Demand is so great, he says, they have to cap each session at 10 people.

Andrade says the impact is significant. An old felony can stigmatize people for the rest of their lives — preventing them from getting jobs, financial aid and housing.

"What does it lead you to not seek out because you don't think you'll even accomplish what you're trying to do?" he says. "It really takes away a person's initiative if they don't think they have a future."

But not everyone thinks the changes brought by Proposition 47 have been entirely positive. San Francisco Police Chief Greg Suhr says he does support clearing past felonies for people who have turned their lives around.

But he says the new lower threshold for many property crimes could explain a spike in offenses since the measure passed.

"With the No. 1 deterrent to crime being fear of being caught, they're not really worried about being caught because it can never get to a felony," Suhr says.

Giving 'The Hopeless' A Way Forward

But former offenders who have already changed their lives say Proposition 47 is allowing them to finally move on.

Sholonda Jackson spent her 20s addicted to crack. She was in and out of prison 13 times.

"People said I was hopeless, right?
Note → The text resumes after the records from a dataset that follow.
-- ==== Sys2Proof/Certificates/Slice0/Obligations.lean ====
section
/-! DEFINITION. The statements for the provers. -/
open Sys2Proof Sys2Proof.Machine

/-- Words that the manual works out bit by bit (after R238, R245, R250, R260, R299, R368) decode to the instructions they stand for: one word of each format. -/
def Obligations.SpecWordsDecode : Prop :=
  -- (p3) ffma.f32x2 v2, v3, v4, v5
  decode 0x43390100C0805000 = .ok (.ffma { g := ⟨false, 3⟩, t := .f32x2, d := .v 2, a := .v 3, b := .v 4, c := .v 5, mod := 0 }) ∧
  -- iadd.i32x2.sat v5, v6, 100
  decode 0x0102028181000064 = .ok (.iaddI { g := ⟨false, 0⟩, t := .i32x2, d := .v 5, a := .v 6, mod := 1, imm := 100 }) ∧
  -- movi v7, 0x89AB_CDEF
  decode 0x310003A240ABCDEF = .ok (.movi { g := ⟨false, 0⟩, d := .v 7, mod := 0, imm := 0x89ABCDEF }) ∧
  -- ld.64 v4, [v2 + 0x10] la=2
  decode 0x7002020098000010 = .ok (.ld { g := ⟨false, 0⟩, la := 2, d := .v 4, base := .v 2, sz := 3, h := 0, off := 16 }) ∧
  -- cpyl.pad v6, s4, s5 la=2
  decode 0x9202032110A00000 = .ok (.cpyl { g := ⟨false, 0⟩, la := 2, d := .v 6, a := .s 4, b := .s 5, c := .v 0, mod := 0 }) ∧
  -- (!p2) bra loop, 8 words back
  decode 0xA0A0000000FFFFF8 = .ok (.bra { g := ⟨true, 2⟩, hint := false, a := .v 0, off := 0xFFFFF8 }) ∧
  -- fadd.f32x2 v8, v1, v2 || imul.i32x2 v13, v1, 5
  decode 0xDA40215008D04530 = .ok (.pairedWord
    { pop := .fadd, d := 8, a := 1, b := 2, t3 := 5, bk := false, un := false, sat := false, rm := 0 }
    { pop := .imul, d := 13, a := 1, b := 5, t3 := 1, bk := true, un := false, sat := false, rm := 0 }) ∧
  -- { role=matrix wait=wl,wc waitreg=v9 refill yield, three words
  decode 0xFF22826830000000 = .ok (.clauseStart { n := 2, e := .matrix, wr := some (.v 9), wl := true, ws := false, wc := true, wm := false, wb := false, wt := false, we := false, rfp := true, yld := true, nfu := false })

/-- Every instruction word that is well formed is decoded from its encoding, with every operand at every value the encoding admits. A word that decodes is the encoding of what it decodes to: the decoder drops no bit. -/
def Obligations.DecodeAndEncodeAgree : Prop :=
  (∀ i : Instr, HasWord i = true → WellFormed i = true → decode (encode i) = .ok i) ∧
  (∀ (w : Word) (i : Instr), decode w = .ok i → encode i = w)

/-- A step with an event due takes the oldest event of the agenda, and nothing else (the agenda is the model's own order of events, log entry 1). With no event due and no sextant left in the core cycle, the step ends the core cycle, which never stops the machine. -/
def Obligations.StepTakesEventsThenEndsCycle : Prop :=
  (∀ (s : State) (i : Instr) (r : List Instr), s.agenda = i :: r → step s = exec i { s with agenda := r }) ∧
  (∀ s : State, s.agenda = [] → s.nextSext = none → step s = .next s.advanceCycle ∧ s.advanceCycle.clock = s.clock + 1)

/-- The word at the counter of a run decodes to i: a step in which the sextant's choice falls on that run is i, issued by the run, and then the end of the clause turn. -/
def Obligations.StepRunsDecodedWord : Prop :=
  ∀ (s t : State) (k : Nat) (b : Block) (w : Wave) (x : Nat × Nat) (tr : Tr) (i : Instr),
    s.agenda = [] → s.nextSext = some k →
    -- what the sextant's cycle measures, counts and offers, and its choice x among the waves that may go (R37, R38, R45, R47, R442)
    (let ws := s.sextWaves (k / 6) (k % 6)
     let s0 := (ws.foldl State.readyWave s).measureYields ws
     let el := ws.filter (s0.holds (eligible s0))
     let s1 := ws.foldl State.offerFetch { (s0.countCycle (k / 6) (k % 6) ws el.length).markBusy el with focus := k + 1 }
     (s0.sext (k / 6) (k % 6)).stopped = false ∧
     s0.pick (el.filter (s0.holds (s0.mayGo (s0.sext (k / 6) (k % 6)).stopReq))) = some x ∧
     t = ((s1.turnTo ws (some x)).markIssue (k / 6) (k % 6)).fetchFill x) →
    t.block? x.1 = some b → t.wave? x.1 x.2 = some w → (w.lane (lowLane w.headRun)).st.isPending = false →
    -- the counter is aligned and mapped, and the bytes there decode to i, which is no header
    w.headPos.pc.toNat % 8 = 0 → translate t b.core b.part (t.fetchVer b w w.headPos) w.headPos.pc .fetch = .ok tr →
    peerAllows t b.part tr AKind.fetch.code = true → parse (leWord (readAt t.mem (t.key b.part) tr 8)) = .ok i → isHeaderWord (leWord (readAt t.mem (t.key b.part) tr 8)) = false →
    w.headPos.expect ≠ .header →
    step s = afterIssue b.id w.num (exec i { (({ t with nseq := t.nseq + 1 }).updWave b.id w.num (fun y => { y with turn := true, upset := b.red && compared i && Config.upset t.nseq })) with
      cur := some { b := b.id, w := w.num, run := w.headRun, pos := w.headPos, seq := t.nseq } })
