@[simp] theorem State.updCmd_cores (s : State) (k : Nat) (f : Cmd → Cmd) : (s.updCmd k f).cores = s.cores := rfl
@[simp] theorem State.updCmd_recs (s : State) (k : Nat) (f : Cmd → Cmd) : (s.updCmd k f).recs = s.recs := rfl
@[simp] theorem State.updCmd_parts (s : State) (k : Nat) (f : Cmd → Cmd) : (s.updCmd k f).parts = s.parts := rfl
@[simp] theorem State.updCmd_ctxs (s : State) (k : Nat) (f : Cmd → Cmd) : (s.updCmd k f).ctxs = s.ctxs := rfl
@[simp] theorem State.updCmd_grids (s : State) (k : Nat) (f : Cmd → Cmd) : (s.updCmd k f).grids = s.grids := rfl
@[simp] theorem State.updCmd_blocks (s : State) (k : Nat) (f : Cmd → Cmd) : (s.updCmd k f).blocks = s.blocks := rfl
@[simp] theorem State.updCmd_mem (s : State) (k : Nat) (f : Cmd → Cmd) : (s.updCmd k f).mem = s.mem := rfl
@[simp] theorem State.updCmd_tlb2 (s : State) (k : Nat) (f : Cmd → Cmd) : (s.updCmd k f).tlb2 = s.tlb2 := rfl
@[simp] theorem State.updCmd_trecs (s : State) (k : Nat) (f : Cmd → Cmd) : (s.updCmd k f).trecs = s.trecs := rfl
@[simp] theorem State.updCmd_vrecs (s : State) (k : Nat) (f : Cmd → Cmd) : (s.updCmd k f).vrecs = s.vrecs := rfl
@[simp] theorem State.updCmd_fleet (s : State) (k : Nat) (f : Cmd → Cmd) : (s.updCmd k f).fleet = s.fleet := rfl
@[simp] theorem State.updCmd_board (s : State) (k : Nat) (f : Cmd → Cmd) : (s.updCmd k f).board = s.board := rfl
@[simp] theorem State.updCmd_arb (s : State) (k : Nat) (f : Cmd → Cmd) : (s.updCmd k f).arb = s.arb := rfl
@[simp] theorem State.updCmd_surge (s : State) (k : Nat) (f : Cmd → Cmd) : (s.updCmd k f).surge = s.surge := rfl
@[simp] theorem State.updCmd_probes (s : State) (k : Nat) (f : Cmd → Cmd) : (s.updCmd k f).probes = s.probes := rfl
@[simp] theorem State.updCmd_qprobes (s : State) (k : Nat) (f : Cmd → Cmd) : (s.updCmd k f).qprobes = s.qprobes := rfl
@[simp] theorem State.updCmd_clock (s : State) (k : Nat) (f : Cmd → Cmd) : (s.updCmd k f).clock = s.clock := rfl
@[simp] theorem State.updCmd_time (s : State) (k : Nat) (f : Cmd → Cmd) : (s.updCmd k f).time = s.time := rfl
@[simp] theorem State.updCmd_frac (s : State) (k : Nat) (f : Cmd → Cmd) : (s.updCmd k f).frac = s.frac := rfl
@[simp] theorem State.updCmd_rounds (s : State) (k : Nat) (f : Cmd → Cmd) : (s.updCmd k f).rounds = s.rounds := rfl
@[simp] theorem State.updCmd_l2 (s : State) (k : Nat) (f : Cmd → Cmd) : (s.updCmd k f).l2 = s.l2 := rfl
@[simp] theorem State.updCmd_rels (s : State) (k : Nat) (f : Cmd → Cmd) : (s.updCmd k f).rels = s.rels := rfl
@[simp] theorem State.updCmd_fabricSpent (s : State) (k : Nat) (f : Cmd → Cmd) : (s.updCmd k f).fabricSpent = s.fabricSpent := rfl
@[simp] theorem State.updCmd_nseq (s : State) (k : Nat) (f : Cmd → Cmd) : (s.updCmd k f).nseq = s.nseq := rfl
@[simp] theorem State.updCmd_nextId (s : State) (k : Nat) (f : Cmd → Cmd) : (s.updCmd k f).nextId = s.nextId := rfl
@[simp] theorem State.updCmd_nextAge (s : State) (k : Nat) (f : Cmd → Cmd) : (s.updCmd k f).nextAge = s.nextAge := rfl
@[simp] theorem State.updCmd_nextKey (s : State) (k : Nat) (f : Cmd → Cmd) : (s.updCmd k f).nextKey = s.nextKey := rfl
@[simp] theorem State.updCmd_cur (s : State) (k : Nat) (f : Cmd → Cmd) : (s.updCmd k f).cur = s.cur := rfl
@[simp] theorem State.updCmd_agenda (s : State) (k : Nat) (f : Cmd → Cmd) : (s.updCmd k f).agenda = s.agenda := rfl
@[simp] theorem State.updCmd_later (s : State) (k : Nat) (f : Cmd → Cmd) : (s.updCmd k f).later = s.later := rfl
@[simp] theorem State.updCmd_focus (s : State) (k : Nat) (f : Cmd → Cmd) : (s.updCmd k f).focus = s.focus := rfl
@[simp] theorem State.updCmd_out (s : State) (k : Nat) (f : Cmd → Cmd) : (s.updCmd k f).out = s.out := rfl
@[simp] theorem State.updCmd_fresh (s : State) (k : Nat) (f : Cmd → Cmd) : (s.updCmd k f).fresh = s.fresh := rfl

@[simp] theorem State.tick_cores (s : State) : (s.tick).cores = s.cores := rfl
@[simp] theorem State.tick_recs (s : State) : (s.tick).recs = s.recs := rfl
@[simp] theorem State.tick_parts (s : State) : (s.tick).parts = s.parts := rfl
@[simp] theorem State.tick_ctxs (s : State) : (s.tick).ctxs = s.ctxs := rfl
@[simp] theorem State.tick_grids (s : State) : (s.tick).grids = s.grids := rfl
@[simp] theorem State.tick_blocks (s : State) : (s.tick).blocks = s.blocks := rfl
@[simp] theorem State.tick_cmds (s : State) : (s.tick).cmds = s.cmds := rfl
@[simp] theorem State.tick_mem (s : State) : (s.tick).mem = s.mem := rfl
@[simp] theorem State.tick_tlb2 (s : State) : (s.tick).tlb2 = s.tlb2 := rfl
@[simp] theorem State.tick_trecs (s : State) : (s.tick).trecs = s.trecs := rfl
@[simp] theorem State.tick_vrecs (s : State) : (s.tick).vrecs = s.vrecs := rfl
@[simp] theorem State.tick_fleet (s : State) : (s.tick).fleet = s.fleet := rfl
@[simp] theorem State.tick_board (s : State) : (s.tick).board = s.board := rfl
@[simp] theorem State.tick_arb (s : State) : (s.tick).arb = s.arb := rfl
@[simp] theorem State.tick_surge (s : State) : (s.tick).surge = s.surge := rfl
@[simp] theorem State.tick_probes (s : State) : (s.tick).probes = s.probes := rfl
@[simp] theorem State.tick_qprobes (s : State) : (s.tick).qprobes = s.qprobes := rfl
@[simp] theorem State.tick_clock (s : State) : (s.tick).clock = s.clock := rfl
@[simp] theorem State.tick_time (s : State) : (s.tick).time = s.time := rfl
@[simp] theorem State.tick_frac (s : State) : (s.tick).frac = s.frac := rfl
@[simp] theorem State.tick_rounds (s : State) : (s.tick).rounds = s.rounds := rfl
@[simp] theorem State.tick_l2 (s : State) : (s.tick).l2 = s.l2 := rfl
@[simp] theorem State.tick_rels (s : State) : (s.tick).rels = s.rels := rfl
@[simp] theorem State.tick_fabricSpent (s : State) : (s.tick).fabricSpent = s.fabricSpent := rfl
@[simp] theorem State.tick_nseq (s : State) : (s.tick).nseq = s.nseq := rfl
@[simp] theorem State.tick_nextId (s : State) : (s.tick).nextId = s.nextId := rfl
@[simp] theorem State.tick_nextAge (s : State) : (s.tick).nextAge = s.nextAge := rfl
@[simp] theorem State.tick_nextKey (s : State) : (s.tick).nextKey = s.nextKey := rfl
@[simp] theorem State.tick_cur (s : State) : (s.tick).cur = s.cur := rfl
@[simp] theorem State.tick_agenda (s : State) : (s.tick).agenda = s.agenda := rfl
@[simp] theorem State.tick_later (s : State) : (s.tick).later = s.later := rfl
@[simp] theorem State.tick_focus (s : State) : (s.tick).focus = s.focus := rfl
@[simp] theorem State.tick_out (s : State) : (s.tick).out = s.out := rfl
The parole officer, the parole board, when I was in prison, they said 'she's hopeless.' But that's not true. I don't think there's such thing," she says.

Jackson has been sober for 11 years. She's married, raising her 8-year-old son, and recently earned her bachelor's degree. She's working full time and hopes to pursue a master's.

But Jackson also says the changes she's been able to make since Proposition 47 aren't a cure-all. She has several misdemeanor prostitution charges from her days as an addict that continue to haunt her.

After her drug felonies are reduced to misdemeanors, Jackson says she will ask a court to expunge the prostitution charges from her record.

"When I get my master's degree, what if I want to go work for the VA, or for Kaiser? I'm sure it would come up," she says.